Data Science & Engineering
ECE 204 (formerly ECE 379)
University of Wisconsin–Madison
Instructor: Laurent Lessard
A hands-on introduction to Data Science using the Python programming language. The course is intended for Freshmen and Sophomores of any major that have limited prior experience in computer programming or data science. The course teaches how to think about data-centric problems in a computational way. Given data from real-world phenomena, students will learn to describe, analyze, and make predictions. To this effect, the course will also introduce programming in Python, which is the most widely used programming language in the data science industry. Topics covered include: how to import, manipulate, summarize, and visualize data of various types, how to perform descriptive analyses such as clustering and principal component analysis, how to perform predictive analyses such as classification and regression, and notions of bias, fairness, and ethics in data science.
Prerequisites: There are no prerequisites for this course. We will provide you with the tools you need and teach you how to use them. Most importantly, we will equip you with the knowledge and ability to continue using what you’ve learned long after you complete the class and for the rest of your career as a student and beyond.
IMPORTANT: The materials below are from Fall 2019-20, which was the last time Prof. Lessard taught this course. More recent offerings of the course might use different notes/materials.
The class is organized into modules.
- Python modules show how to perform specific computations and tasks using Python and/or Jupyter notebooks. These modules consist of lecture slides containing explanations and code snippets.
- Concept modules explain a new concept, typically from a mathematical, geometric, or intuitive perspective, with illustrative examples. These modules consist of lecture slides.
- Case studies apply the concepts covered in previous modules to a realistic use case. This typically includes manipulating and analyzing data sets, and interpreting and visualizing the results. Case Study modules are IPython notebooks (ipynb) and also contain a short quiz at the end.
- Introduction/Survey modules give a high-level overview of what’s to come or a summary of what has been covered thus far. These modules consist of lecture slides.
Lecture slides are also available for download as PDFs. The typical pace of the class is two modules per lecture.
Part I: Python and Jupyter basics
Part II: Unsupervised learning
Part III: Supervised learning
Part IV: Time series
ECE 204 is intended to be a first course in programming and learning to reason with data. It was the first course of its kind at UW-Madison, created and first taught by Laurent Lessard with help from Teaching Assistants Scott Sievert, Pankaj Kabra, and Shashank Varma. The course is still under active development and continues to evolve.
Learning outcomes
In other words: what are the skills you will acquire upon completing this class?

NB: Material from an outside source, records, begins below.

/-- INFO0 of a memory cause (R382). -/
def reqInfo (buf off : Nat) : Nat := buf % 2 ^ 20 + off % 2 ^ 44 * 2 ^ 20

/-- Step 1 of R380: an index beyond the table, or an entry that is not valid or has a reserved bit or code (R6, R63). -/
def State.entryBad (s : State) (x : Context) (buf : Nat) : Bool :=
  let b := s.buffer x buf
  decide (x.btlen ≤ buf) || b.len == 0 || b.reserved || decide (4 ≤ b.ilv) || decide (2 ≤ b.integ)

/-- Steps 1, 2 and 4 of R380, which FLUSH, INV and CHRD pass alone. -/
def State.checkEntry (s : State) (x : Context) (ctxN buf : Nat) (off : Int) (n : Nat) (right : Option (Acts × Bool)) :
    Except (Nat × Nat × Nat) Buffer :=
  let b := s.buffer x buf
  let i0 := reqInfo buf (codeN 44 off)
  if s.entryBad x buf then .error (0x20, i0, x.btlen)
  else if off < 0 || (b.len : Int) < off + n then .error (0x21, i0, b.len)
  else
    let lacks := match right with
      | none => none
      | some (a, ex) =>
        let ok := match a with
          | .read => if ex then b.ex else b.rd
          | .write => b.wr
          | .atomic => b.at'
          | .redadd => b.at' && b.wr
        if ok then none else some (0x22, i0, a.code)
    match lacks with
    | some e => .error e
    | none => if b.owner != 0 && b.owner != ctxN then .error (0x23, i0, b.owner) else .ok b

/-- Every 64 KiB unit of the range lies in a lease on the buffer (R72). -/
def leased (grants : List (Nat × Nat × Nat)) (buf off n : Nat) : Bool :=
  n = 0 || (List.range ((off + n - 1) / 65536 - off / 65536 + 1)).all fun i =>
    grants.any fun g => g.1 == buf && decide (g.2.1 ≤ off / 65536 + i) && decide (off / 65536 + i < g.2.2)

/-- Steps 6 to 9 for the page of one byte. -/
def State.checkPage (s : State) (x : Context) (d : DieId) (b : Buffer) (i0 va : Nat) (mask : Nat) :
    Except (Nat × Nat × Nat) Leaf :=
  match s.walk x va with
  | .error (r, lvl, e) => .error (0x25, i0, r + lvl * 16 + e / 16 % 2 ^ 48 * 2 ^ 16)
  | .ok l =>
    if !s.ringPath d (Config.homeDie l.head) then .error (0x40, i0, (Config.homeDie l.head).val * 256)
    else if !bitAt l.mask mask then .error (0x26, i0, mask + l.mask * 256)
    else if l.world && !x.world then .error (0x27, i0, fld l.bits 0 64)
    else if l.keyid != b.keyid || ((s.keys[l.keyid]?).bind id).isNone || (l.keyid = 0 && !l.world) then
      .error (0x28, i0, l.keyid + b.keyid * 256 + b2n ((s.keys[l.keyid]?).bind id).isNone * 2 ^ 15)
    else
      let l := { l with ilv := b.ilv }
      match s.linkFail d (l.keyOf va) with
      | some i1 => .error (0x40, i0, i1)
      | none => .ok l

/-- The keys of `n` bytes from virtual address `va`, translated page by page; a page in motion makes the request wait, if
`still`. -/
def State.translate (s : State) (x : Context) (d : DieId) (b : Buffer) (i0 mask : Nat) (still : Bool) :
    Nat → Nat → Option Leaf → List Nat → List Leaf → Req
  | 0, _, _, ks, ls => .ok ks.reverse b.keyid b.integ ls
  | n + 1, va, cur, ks, ls =>
    match (cur.filter fun _ => va % 4096 != 0) with
    | some l => s.translate x d b i0 mask still n (va + 1) (some l) (l.keyOf va :: ks) ls
    | none =>
      match s.checkPage x d b i0 va mask with
      | .error (c, i, j) => .bad c i j
      | .ok l =>
        if l.mig && still then .wait
        else s.translate x d b i0 mask still n (va + 1) (some l) (l.keyOf va :: ks) (ls ++ [l])

/-- Every check of R380 for a task's request of `n` bytes at offset `off` of buffer `buf`; `speculative` requests
skip the lease. -/
def State.check (s : State) (d : DieId) (t : Task) (buf : Nat) (off : Int) (n : Nat) (a : Acts) (mask : Nat)
    (speculative : Bool) : Req :=
  match mget t.record.ctx s.contexts with
  | none => .bad 0x20 (reqInfo buf (codeN 44 off)) 0
  | some x =>
    match s.checkEntry x t.record.ctx buf off n (some (a, false)) with
    | .error (c, i, j) => .bad c i j
    | .ok b =>
      if !speculative && !leased t.grants buf off.toNat n then .bad 0x24 (reqInfo buf off.toNat) 0
      else s.translate x d b (reqInfo buf off.toNat) mask true n (b.vbase + off.toNat) none [] []

/-! ## What the device updates in a leaf (R67, R80, R92) -/

/-- The head entry with A set, D set by a write, and the requesting die's ACNT raised by `lines` when it is not the
frame's die, up to 63. Software that has cleared A has reset the counters (R80). -/
def markLeaf (d : DieId) (l : Leaf) (writes : Bool) (lines : Nat) (s : State) : State :=
  let w := rdNat s.mem (t1 l.head) 16
  let w := if bitAt w 23 then w else w - fld w 72 24 * 2 ^ 72 + 2 ^ 23
  let w := if !writes || bitAt w 24 then w else w + 2 ^ 24
  let at' := 72 + 6 * d.val
  let n := fld w at' 6
  let w := if frameDie (l.keyOf 0) = some d then w else w + (Nat.min 63 (n + lines) - n) * 2 ^ at'
  { s with mem := wrNat s.mem (t1 l.head) 16 w }

/-- The lease count of a head entry changed by `f` (R71). -/
def setLcnt (head : Nat) (f : Nat → Nat) (s : State) : State :=
  let w := rdNat s.mem (t1 head) 16
  let n := fld w 28 4 * 256 + fld w 96 8
  let m := f n
  let w := w - fld w 28 4 * 2 ^ 28 - fld w 96 8 * 2 ^ 96 + m / 256 % 16 * 2 ^ 28 + m % 256 * 2 ^ 96
  { s with mem := wrNat s.mem (t1 head) 16 w }

end Sys2Proof.Machine
end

- Write working code in Python to import, manipulate, analyze, visualize, and otherwise interact with datasets of various types. If you don’t know what “writing code” even means, you’ll learn that too!
- Perform descriptive analyses to extract, summarize, and interpret salient features from datasets.
- Perform predictive analyses to model trends and make predictions from datasets.
- Apply techniques to identify and clean data that contains missing entries, outliers, or other forms of noise or uncertainty.
- Recognize and evaluate potential issues pertaining to bias, fairness, privacy, and ethics in applying data science techniques. Also understand the limits of what data can do.
Evaluation
A combination of in-class activities, homework assignments, midterm exams, and a final exam. These will largely be hands-on activities where you will complete tasks on your computer and submit your answers electronically.
Materials required
The only thing you will need is a laptop. All course-related materials and software will be provided.